‘They just need time and love’: Hamilton author touts rescue dogs with children’s book
Like her namesake, Ladybug is temperamental and quick to take off when scared. She also has a spotted tongue.
Her adoption profile said “she didn’t have a lot of love before now.” The three-year-old Shar-Pei mix was rescued from a San Antonio, Texas shelter minutes before she was euthanized.
When she first came to Niagara Dog Rescue, she was “terrified”.
“She was so scared,” said Yogyata Suri, who Adopted ladybug with her husband, Harjit, in May 2020. “She was at the bottom of her crate, and it took four volunteers to get her out.”
In a new children’s book, “Ladybug the Shy Rescue Dog“, Suri, first-time author, tells their story of adoption.
In simple rhyme, Suri, a former early childhood educator, paints a portrait of Ladybug — her fears and favorite activities, like squirrels, hikes and walks with her friends — and the challenges and rewards of rescuing a dog .
She hopes her book will encourage families to consider saving, not buying, their next pet.
“They may be shy, but they come,” she said. “They just need time and love.”

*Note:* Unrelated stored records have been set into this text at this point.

-- ==== Sys2Proof/Laws/State.lean ====
section
/-!
SUPPORT. What each named update of State leaves as it stood: one rule for each other field, so that no proof unfolds a record.
-/
namespace Sys2Proof.Machine

@[simp] theorem State.setReg_frame (s : State) (off v : Nat) :
    (s.setReg off v).pending = s.pending ∧ (s.setReg off v).mem = s.mem ∧ (s.setReg off v).marks = s.marks ∧
    (s.setReg off v).cycle = s.cycle ∧ (s.setReg off v).ps = s.ps ∧ (s.setReg off v).sub = s.sub ∧
    (s.setReg off v).wrote = s.wrote ∧ (s.setReg off v).raised = s.raised ∧ (s.setReg off v).idleFrom = s.idleFrom ∧
    (s.setReg off v).findings = s.findings ∧ (s.setReg off v).free = s.free ∧ (s.setReg off v).fresh = s.fresh ∧
    (s.setReg off v).outbox = s.outbox ∧ (s.setReg off v).crews = s.crews ∧ (s.setReg off v).drills = s.drills ∧
    (s.setReg off v).stopes = s.stopes ∧ (s.setReg off v).shafts = s.shafts ∧
    (s.setReg off v).dispatches = s.dispatches ∧ (s.setReg off v).requeued = s.requeued ∧
    (s.setReg off v).steps = s.steps ∧ (s.setReg off v).seqNo = s.seqNo ∧ (s.setReg off v).tickets = s.tickets ∧
    (s.setReg off v).serial = s.serial ∧ (s.setReg off v).born = s.born ∧ (s.setReg off v).poisoned = s.poisoned ∧
    (s.setReg off v).pairs = s.pairs ∧ (s.setReg off v).saved = s.saved ∧ (s.setReg off v).lastShaft = s.lastShaft ∧
    (s.setReg off v).lastStope = s.lastStope ∧ (s.setReg off v).preempts = s.preempts ∧
    (s.setReg off v).skips = s.skips ∧ (s.setReg off v).hfTlb = s.hfTlb ∧ (s.setReg off v).fid = s.fid ∧
    (s.setReg off v).inval = s.inval ∧ (s.setReg off v).locks = s.locks ∧ (s.setReg off v).ages = s.ages ∧
    (s.setReg off v).corrections = s.corrections ∧ (s.setReg off v).tests = s.tests ∧
    (s.setReg off v).window = s.window ∧ (s.setReg off v).hbms = s.hbms ∧ (s.setReg off v).hbmUsed = s.hbmUsed ∧
    (s.setReg off v).spareRows = s.spareRows ∧ (s.setReg off v).repairs = s.repairs ∧
    (s.setReg off v).retired = s.retired ∧ (s.setReg off v).waitGraph = s.waitGraph ∧ (s.setReg off v).sums = s.sums ∧
    (s.setReg off v).turns = s.turns ∧ (s.setReg off v).waits = s.waits ∧ (s.setReg off v).activity = s.activity ∧
    (s.setReg off v).snapshot = s.snapshot ∧ (s.setReg off v).pack = s.pack ∧ (s.setReg off v).packNext = s.packNext ∧
    (s.setReg off v).levelNext = s.levelNext ∧ (s.setReg off v).inject = s.inject ∧ (s.setReg off v).adits = s.adits ∧
    (s.setReg off v).arrived = s.arrived ∧ (s.setReg off v).cpl = s.cpl ∧ (s.setReg off v).spareLanes = s.spareLanes ∧
    (s.setReg off v).heldFrame = s.heldFrame ∧ (s.setReg off v).xfer = s.xfer ∧ (s.setReg off v).buckets = s.buckets ∧
    (s.setReg off v).xfers = s.xfers ∧ (s.setReg off v).riffles = s.riffles ∧ (s.setReg off v).bcycle = s.bcycle ∧
    (s.setReg off v).bgWin = s.bgWin ∧ (s.setReg off v).phases = s.phases ∧ (s.setReg off v).smelts = s.smelts ∧
    (s.setReg off v).whistle = s.whistle ∧ (s.setReg off v).power = s.power ∧ (s.setReg off v).lamp = s.lamp ∧
    (s.setReg off v).foreman = s.foreman ∧ (s.setReg off v).port = s.port :=
  ⟨rfl, rfl, rfl, rfl, rfl, rfl, rfl, rfl, rfl, rfl, rfl, rfl, rfl, rfl, rfl, rfl, rfl, rfl, rfl, rfl, rfl, rfl,
   rfl, rfl, rfl, rfl, rfl, rfl, rfl, rfl, rfl, rfl, rfl, rfl, rfl, rfl, rfl, rfl, rfl, rfl, rfl, rfl, rfl, rfl,
   rfl, rfl, rfl, rfl, rfl, rfl, rfl, rfl, rfl, rfl, rfl, rfl, rfl, rfl, rfl, rfl, rfl, rfl, rfl, rfl, rfl, rfl,
   rfl, rfl, rfl, rfl, rfl, rfl⟩

@[simp] theorem State.setFld_frame (s : State) (off : Nat) (f : Fld) (v : Nat) :
    (s.setFld off f v).pending = s.pending ∧ (s.setFld off f v).mem = s.mem ∧ (s.setFld off f v).marks = s.marks ∧
    (s.setFld off f v).cycle = s.cycle ∧ (s.setFld off f v).ps = s.ps ∧ (s.setFld off f v).sub = s.sub ∧
    (s.setFld off f v).wrote = s.wrote ∧ (s.setFld off f v).raised = s.raised ∧
    (s.setFld off f v).idleFrom = s.idleFrom ∧ (s.setFld off f v).findings = s.findings ∧
    (s.setFld off f v).free = s.free ∧ (s.setFld off f v).fresh = s.fresh ∧ (s.setFld off f v).outbox = s.outbox ∧
    (s.setFld off f v).crews = s.crews ∧ (s.setFld off f v).drills = s.drills ∧ (s.setFld off f v).stopes = s.stopes ∧
    (s.setFld off f v).shafts = s.shafts ∧ (s.setFld off f v).dispatches = s.dispatches ∧
    (s.setFld off f v).requeued = s.requeued ∧ (s.setFld off f v).steps = s.steps ∧
    (s.setFld off f v).seqNo = s.seqNo ∧ (s.setFld off f v).tickets = s.tickets ∧
    (s.setFld off f v).serial = s.serial ∧ (s.setFld off f v).born = s.born ∧
    (s.setFld off f v).poisoned = s.poisoned ∧ (s.setFld off f v).pairs = s.pairs ∧
    (s.setFld off f v).saved = s.saved ∧ (s.setFld off f v).lastShaft = s.lastShaft ∧
    (s.setFld off f v).lastStope = s.lastStope ∧ (s.setFld off f v).preempts = s.preempts ∧
    (s.setFld off f v).skips = s.skips ∧ (s.setFld off f v).hfTlb = s.hfTlb ∧ (s.setFld off f v).fid = s.fid ∧
    (s.setFld off f v).inval = s.inval ∧ (s.setFld off f v).locks = s.locks ∧ (s.setFld off f v).ages = s.ages ∧
    (s.setFld off f v).corrections = s.corrections ∧ (s.setFld off f v).tests = s.tests ∧
    (s.setFld off f v).window = s.window ∧ (s.setFld off f v).hbms = s.hbms ∧ (s.setFld off f v).hbmUsed = s.hbmUsed ∧
    (s.setFld off f v).spareRows = s.spareRows ∧ (s.setFld off f v).repairs = s.repairs ∧
    (s.setFld off f v).retired = s.retired ∧ (s.setFld off f v).waitGraph = s.waitGraph ∧
    (s.setFld off f v).sums = s.sums ∧ (s.setFld off f v).turns = s.turns ∧ (s.setFld off f v).waits = s.waits ∧
    (s.setFld off f v).activity = s.activity ∧ (s.setFld off f v).snapshot = s.snapshot ∧
    (s.setFld off f v).pack = s.pack ∧ (s.setFld off f v).packNext = s.packNext ∧
    (s.setFld off f v).levelNext = s.levelNext ∧ (s.setFld off f v).inject = s.inject ∧
    (s.setFld off f v).adits = s.adits ∧ (s.setFld off f v).arrived = s.arrived ∧ (s.setFld off f v).cpl = s.cpl ∧
    (s.setFld off f v).spareLanes = s.spareLanes ∧ (s.setFld off f v).heldFrame = s.heldFrame ∧
    (s.setFld off f v).xfer = s.xfer ∧ (s.setFld off f v).buckets = s.buckets ∧ (s.setFld off f v).xfers = s.xfers ∧
    (s.setFld off f v).riffles = s.riffles ∧ (s.setFld off f v).bcycle = s.bcycle ∧
    (s.setFld off f v).bgWin = s.bgWin ∧ (s.setFld off f v).phases = s.phases ∧ (s.setFld off f v).smelts = s.smelts ∧
    (s.setFld off f v).whistle = s.whistle ∧ (s.setFld off f v).power = s.power ∧ (s.setFld off f v).lamp = s.lamp ∧
    (s.setFld off f v).foreman = s.foreman ∧ (s.setFld off f v).port = s.port :=
  ⟨rfl, rfl, rfl, rfl, rfl, rfl, rfl, rfl, rfl, rfl, rfl, rfl, rfl, rfl, rfl, rfl, rfl, rfl, rfl, rfl, rfl, rfl,
   rfl, rfl, rfl, rfl, rfl, rfl, rfl, rfl, rfl, rfl, rfl, rfl, rfl, rfl, rfl, rfl, rfl, rfl, rfl, rfl, rfl, rfl,
   rfl, rfl, rfl, rfl, rfl, rfl, rfl, rfl, rfl, rfl, rfl, rfl, rfl, rfl, rfl, rfl, rfl, rfl, rfl, rfl, rfl, rfl,
   rfl, rfl, rfl, rfl, rfl, rfl⟩

@[simp] theorem State.bumpN_frame (s : State) (off n : Nat) :
    (s.bumpN off n).pending = s.pending ∧ (s.bumpN off n).mem = s.mem ∧ (s.bumpN off n).marks = s.marks ∧
    (s.bumpN off n).cycle = s.cycle ∧ (s.bumpN off n).ps = s.ps ∧ (s.bumpN off n).sub = s.sub ∧
    (s.bumpN off n).wrote = s.wrote ∧ (s.bumpN off n).raised = s.raised ∧ (s.bumpN off n).idleFrom = s.idleFrom ∧
    (s.bumpN off n).findings = s.findings ∧ (s.bumpN off n).free = s.free ∧ (s.bumpN off n).fresh = s.fresh ∧
    (s.bumpN off n).outbox = s.outbox ∧ (s.bumpN off n).crews = s.crews ∧ (s.bumpN off n).drills = s.drills ∧
    (s.bumpN off n).stopes = s.stopes ∧ (s.bumpN off n).shafts = s.shafts ∧
    (s.bumpN off n).dispatches = s.dispatches ∧ (s.bumpN off n).requeued = s.requeued ∧
    (s.bumpN off n).steps = s.steps ∧ (s.bumpN off n).seqNo = s.seqNo ∧ (s.bumpN off n).tickets = s.tickets ∧
    (s.bumpN off n).serial = s.serial ∧ (s.bumpN off n).born = s.born ∧ (s.bumpN off n).poisoned = s.poisoned ∧
    (s.bumpN off n).pairs = s.pairs ∧ (s.bumpN off n).saved = s.saved ∧ (s.bumpN off n).lastShaft = s.lastShaft ∧
    (s.bumpN off n).lastStope = s.lastStope ∧ (s.bumpN off n).preempts = s.preempts ∧
    (s.bumpN off n).skips = s.skips ∧ (s.bumpN off n).hfTlb = s.hfTlb ∧ (s.bumpN off n).fid = s.fid ∧
    (s.bumpN off n).inval = s.inval ∧ (s.bumpN off n).locks = s.locks ∧ (s.bumpN off n).ages = s.ages ∧
    (s.bumpN off n).corrections = s.corrections ∧ (s.bumpN off n).tests = s.tests ∧
    (s.bumpN off n).window = s.window ∧ (s.bumpN off n).hbms = s.hbms ∧ (s.bumpN off n).hbmUsed = s.hbmUsed ∧
    (s.bumpN off n).spareRows = s.spareRows ∧ (s.bumpN off n).repairs = s.repairs ∧
    (s.bumpN off n).retired = s.retired ∧ (s.bumpN off n).waitGraph = s.waitGraph ∧ (s.bumpN off n).sums = s.sums ∧
    (s.bumpN off n).turns = s.turns ∧ (s.bumpN off n).waits = s.waits ∧ (s.bumpN off n).activity = s.activity ∧
    (s.bumpN off n).snapshot = s.snapshot ∧ (s.bumpN off n).pack = s.pack ∧ (s.bumpN off n).packNext = s.packNext ∧
    (s.bumpN off n).levelNext = s.levelNext ∧ (s.bumpN off n).inject = s.inject ∧ (s.bumpN off n).adits = s.adits ∧
    (s.bumpN off n).arrived = s.arrived ∧ (s.bumpN off n).cpl = s.cpl ∧ (s.bumpN off n).spareLanes = s.spareLanes ∧
    (s.bumpN off n).heldFrame = s.heldFrame ∧ (s.bumpN off n).xfer = s.xfer ∧ (s.bumpN off n).buckets = s.buckets ∧
    (s.bumpN off n).xfers = s.xfers ∧ (s.bumpN off n).riffles = s.riffles ∧ (s.bumpN off n).bcycle = s.bcycle ∧
    (s.bumpN off n).bgWin = s.bgWin ∧ (s.bumpN off n).phases = s.phases ∧ (s.bumpN off n).smelts = s.smelts ∧
    (s.bumpN off n).whistle = s.whistle ∧ (s.bumpN off n).power = s.power ∧ (s.bumpN off n).lamp = s.lamp ∧
    (s.bumpN off n).foreman = s.foreman ∧ (s.bumpN off n).port = s.port :=
  ⟨rfl, rfl, rfl, rfl, rfl, rfl, rfl, rfl, rfl, rfl, rfl, rfl, rfl, rfl, rfl, rfl, rfl, rfl, rfl, rfl, rfl, rfl,
   rfl, rfl, rfl, rfl, rfl, rfl, rfl, rfl, rfl, rfl, rfl, rfl, rfl, rfl, rfl, rfl, rfl, rfl, rfl, rfl, rfl, rfl,
   rfl, rfl, rfl, rfl, rfl, rfl, rfl, rfl, rfl, rfl, rfl, rfl, rfl, rfl, rfl, rfl, rfl, rfl, rfl, rfl, rfl, rfl,
   rfl, rfl, rfl, rfl, rfl, rfl⟩
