theorem State.DrillsOnly.withHandle_eq (h : s.DrillsOnly t) (c : CrewRef) (lh : Nat) (x : Handle) : t.withHandle c lh x =
    { s with crews := (t.withHandle c lh x).crews, drills := (t.withHandle c lh x).drills, regs := (t.withHandle c lh x).regs } := by
  obtain ⟨d, r, rfl⟩ := h
  rfl

theorem matBadField_zero (h : bits w.toNat 36 0 = 0) : matBadField 0x20 w.toNat = false ∧ matBadField 0x21 w.toNat = false := by
  simp [matBadField, h]

theorem exec_mfree (hactive : (s.crew c).active = true) (hop : (MatSlot.ofNat w.toNat).op = 0x20) (hrsv : bits w.toNat 36 0 = 0) :
    exec (.mfree c w) s = .next (match (s.crew c).handle (MatSlot.ofNat w.toNat).lh with
      | .retained id => (s.freeCtx c.stope id).withHandle c (MatSlot.ofNat w.toNat).lh .invalid
      | _ => s) := by
  change execMfree c w s = _
  simp only [execMfree, hactive, hop, (matBadField_zero hrsv).1]
  cases (s.crew c).handle (MatSlot.ofNat w.toNat).lh <;> rfl

theorem exec_mwait (hactive : (s.crew c).active = true) (hop : (MatSlot.ofNat w.toNat).op = 0x21) (hrsv : bits w.toNat 36 0 = 0) :
    exec (.mwait c w) s = .next s := by
  change execMwait c w s = _
  simp only [execMwait, hactive, hop, (matBadField_zero hrsv).2]
  cases (s.crew c).handle (MatSlot.ofNat w.toNat).lh <;> rfl

theorem State.tileSlot_pending {op : Nat} (hop : (MatSlot.ofNat w.toNat).op = op)
    (h : (s.crew c).handle (MatSlot.ofNat w.toNat).lh = .pending id) : s.tileSlot op c w.toNat = s := by
  simp [State.tileSlot, hop, h]

/-- Settles O22. What each slot comes to is said by `exec_mfree`, `exec_mwait` and `State.tileSlot_pending`. -/
theorem handlesFreeAndWait : Obligations.HandlesFreeAndWait := by
  refine ⟨?free, ?invalid, ?wait, ?pending⟩
  case free =>
    intro c w s m id hm hactive hop hrsv hretained
    subst hm
    have hexec := exec_mfree hactive hop hrsv
    rw [hretained] at hexec
    refine ⟨_, hexec, (s.setDrill_drillsOnly _ _).withHandle_eq c _ _, fun off hoff => ?_, ?_, ?_, ?_⟩
    · rw [State.withHandle_reg]
      exact s.setDrill_reg _ _ (List.ne_of_not_mem_cons hoff)
    · rw [State.withHandle_drill, State.freeCtx_ctxs]
    · rw [State.withHandle_handle, if_pos rfl]
    · rw [State.withHandle_regs, State.freeCtx, State.setDrill_crew]
  case invalid =>
    intro c w s m hm hactive hop hrsv hinvalid
    subst hm
    rw [exec_mfree hactive hop hrsv, hinvalid]
  case wait =>
    intro c w s m hm hactive hop hrsv _
    subst hm
    exact exec_mwait hactive hop hrsv
  case pending =>
    intro row hrow c w s m id hm hop hpending
    subst hm
    obtain ⟨-, -, hexec⟩ := tileStartRows_exec row hrow
    rw [hexec, State.tileSlot_pending hop hpending]

end Sys2Proof.Machine
end

section
/-!
Tile starts (07 R185-R187; 03 R75, R76; 04 R106): what their reads leave as it stood, and the obligation.
-/
namespace Sys2Proof.Machine

variable {s t u : State} {c : CrewRef}

/-! ## Reads leave crews and drills (09 R255, R265; 10 R282) -/

theorem State.freeWords_keepsCrews (l : Store Nat) (s : State) (pa n v : Nat) : s.KeepsCrews (s.freeWords pa n v l).1 := by
  induction l generalizing s v with
  | nil => exact .refl s
  | cons e l ih =>
    unfold State.freeWords
    dsimp only
    split
    · exact (State.KeepsCrews.refl s).elsewhere.trans (ih _ _)
    · exact ih _ _

theorem State.readMem_keepsCrews (s : State) (pa n : Nat) : s.KeepsCrews (s.readMem pa n).1 := by
  unfold State.readMem
  split
  · exact ((s.noteMarks_keepsCrews pa n).bumpIf _ (by decide)).trans (State.freeWords_keepsCrews _ _ _ _ _)
  · exact .refl s

theorem State.latchTop_keepsCrews (s : State) (h : Store HbmCtl) (k v : Nat) :
    s.KeepsCrews ({ s with hbms := h }.setReg (Reg.hbmUeAddrTop k) v) :=
  (State.KeepsCrews.refl s).elsewhere.setReg _ (by unfold Reg.hbmUeAddrTop; omega)

theorem State.readReg_keepsCrews (s : State) (off : Nat) : s.KeepsCrews (s.readReg off).1 := by
  have hrefl := State.KeepsCrews.refl s
  unfold State.readReg
  split
  · exact hrefl
  split
  · exact hrefl.bump (by decide)
  dsimp only
  split
  · exact s.latchTop_keepsCrews _ _ _
  · unfold State.unlatchTop
    split
    · exact s.latchTop_keepsCrews _ _ _
    · exact hrefl

theorem State.ctlRead_keepsCrews (s : State) (off n : Nat) : s.KeepsCrews (s.ctlRead off n).1 := by
  unfold State.ctlRead
  split
  · exact .refl s
  split
  · exact .refl s
  split
  · exact s.readReg_keepsCrews off
  split
  · exact (s.readReg_keepsCrews off).trans (State.readReg_keepsCrews _ _)
  · exact (State.KeepsCrews.refl s).bump (by decide)

/-- The state that a read answers beside its value: the kernel is not to evaluate the read (see `State.KeepsShafts.fst`). -/
theorem State.KeepsCrews.fst {β : Type} (b : β) (h : s.KeepsCrews t) : s.KeepsCrews (t, b).1 := h

theorem State.readRuns_keepsCrews (l : List (Nat × Nat)) (s : State) : s.KeepsCrews (s.readRuns l).1 := by
  induction l generalizing s with
  | nil => exact .refl s
  | cons r l ih =>
    unfold State.readRuns
    dsimp only
    refine State.KeepsCrews.trans ?_ (ih _)
    refine State.KeepsCrews.trans ?_ (State.touch_keepsCrews _ _)
    split
    · exact .fst _ (s.ctlRead_keepsCrews _ _)
    · exact s.readMem_keepsCrews _ _

theorem State.devRead_keepsCrews (s : State) (k : Option Nat) (va n : Nat) : s.KeepsCrews (s.devRead k va n).1 := by
  have hr := s.devRuns_keepsCrews k va n false
  unfold State.devRead
  split
  · next e => rwa [e] at hr
  · next e =>
    rw [e] at hr
    exact hr.trans (State.readRuns_keepsCrews _ _)

/-! ## The descriptors, records and images of a tile -/

/-- From `s` to `t` crews, drills and memory have not changed. -/
structure State.KeepsTiles (s t : State) : Prop where
  crews : t.crews = s.crews
  drills : t.drills = s.drills
  mem : t.mem = s.mem

theorem State.KeepsTiles.refl (s : State) : s.KeepsTiles s := ⟨rfl, rfl, rfl⟩

theorem State.KeepsTiles.trans (h : s.KeepsTiles t) (g : t.KeepsTiles u) : s.KeepsTiles u :=
  ⟨g.crews.trans h.crews, g.drills.trans h.drills, g.mem.trans h.mem⟩

theorem State.KeepsTiles.fst {β : Type} (b : β) (h : s.KeepsTiles t) : s.KeepsTiles (t, b).1 := h

theorem State.bumpN_keepsTiles (s : State) (off k : Nat) : s.KeepsTiles (s.bumpN off k) := ⟨rfl, rfl, rfl⟩

theorem State.devRead_keepsTiles (s : State) (k : Option Nat) (va n : Nat) : s.KeepsTiles (s.devRead k va n).1 :=
  ⟨(s.devRead_keepsCrews k va n).crews, (s.devRead_keepsCrews k va n).drills, (s.devRead_keepsShafts k va n).mem⟩

theorem State.descIn_keepsTiles (s : State) (n : Nat) (x : Crew) (i : Nat) : s.KeepsTiles (s.descIn n x i).1 := by
  have hr := s.devRead_keepsTiles (some n) (x.sr i) 64
  unfold State.descIn State.readDesc
  split <;> next e => rwa [e] at hr

theorem State.tileDescs_keepsTiles (s : State) (n : Nat) (x : Crew) (sa : Nat) : s.KeepsTiles (s.tileDescs n x sa).1 := by
  have hreads : s.KeepsTiles (((s.descIn n x sa).1.descIn n x (sa + 1)).1.descIn n x (sa + 2)).1 :=
    ((s.descIn_keepsTiles n x sa).trans (State.descIn_keepsTiles _ _ _ _)).trans (State.descIn_keepsTiles _ _ _ _)
  unfold State.tileDescs
  dsimp only
  split <;> exact .fst _ hreads

theorem State.assayExpOf_keepsTiles (s : State) (k : Option Nat) (d : TensorDesc) : s.KeepsTiles (s.assayExpOf k d).1 := by
  have hr := s.devRead_keepsTiles k d.assay 16
  unfold State.assayExpOf
  split
  · exact .refl s
  split <;> next e => rwa [e] at hr

theorem State.tileAnchor_keepsTiles (s : State) (n : Nat) (l : Lcw) (a b : TensorDesc) :
    s.KeepsTiles (s.tileAnchor n l a b).1 := by
  have hreads := (s.assayExpOf_keepsTiles (some n) a).trans (State.assayExpOf_keepsTiles _ (some n) b)
  unfold State.tileAnchor
  split
  · exact .refl s
  split
  · exact .refl s
  dsimp only
  split
  · exact hreads
  · exact (hreads.trans (State.bumpN_keepsTiles _ _ 1)).trans (State.bumpN_keepsTiles _ _ _)

/-- A read that meets no marked word changes nothing (09 R255). -/
theorem State.readMem_state {pa n : Nat} (h : (s.readMem pa n).2.2 = false) : (s.readMem pa n).1 = s := by
  unfold State.readMem at h ⊢
  split at h
  · cases h
  · next hmarked => rw [if_neg hmarked]

/-- Reads one after the other, none of which meets a marked word, change nothing. -/
theorem foldl_unmarked {α β : Type} {f : State × β × Bool → α → State × β × Bool}
    (hf : ∀ x a, (f x a).2.2 = false → (f x a).1 = x.1 ∧ x.2.2 = false) (l : List α) (x : State × β × Bool)
    (h : (l.foldl f x).2.2 = false) : (l.foldl f x).1 = x.1 ∧ x.2.2 = false := by
  induction l generalizing x with
  | nil => exact ⟨rfl, h⟩
  | cons a l ih =>
    obtain ⟨hrest, hmark⟩ := ih (f x a) h
    obtain ⟨hstate, hbefore⟩ := hf x a hmark
    exact ⟨hrest.trans hstate, hbefore⟩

Suri, who is now 30, grew up with dogs but only learned about pet adoption as an adult.
“I’ve had family dogs before, but they always had these happy, wagging tails,” she said. “I didn’t really grow up with an idea of what a rescue dog was.”
When the couple first brought Ladybug home, she was in danger of running away, hiding under tables and having to be carried up the stairs of their townhouse, which she didn’t know how to use .
Armed with patience, cheese – her favorite dish – and the determination to give their dog another chance at happiness, Suri and her husband worked hard to build trust. Ladybug’s confidence slowly grew, and she felt comfortable in her new mountain home with a small group of friends, also rescued.
“We used to go to Home Depot and Canadian Tire and Winners just to let people know about it,” she said. “She’s still scared now, but not as scared as before.”
In December, Ladybug was diagnosed with incurable breast carcinoma, a type of cancer.
“It really broke our hearts because she was doing so well,” Suri said. “It was just a very difficult time for our family.”
Because Ladybug doesn’t like being manipulated by strangers, the couple opted out of chemotherapy. Instead, they focus on her happiness during this phase of her journey, which Suri shared on instagram.
Earlier this month the vet told them the cancer had spread and he only had weeks to live.
Suri hopes sharing her story will “build a legacy” for Ladybug.
“Through a book she will live forever and people will get to know her,” she said.
The book was published on March 22 and, for two days after its launch in early April, was the No. 1 best-selling children’s book about dogs on Amazon. It has been listed in the online seller’s top 100 book list.
But Suri, who is already working on a second book, defines success differently.
“If I can get a person to consider saving because of the book, I would consider that a huge success,” she said.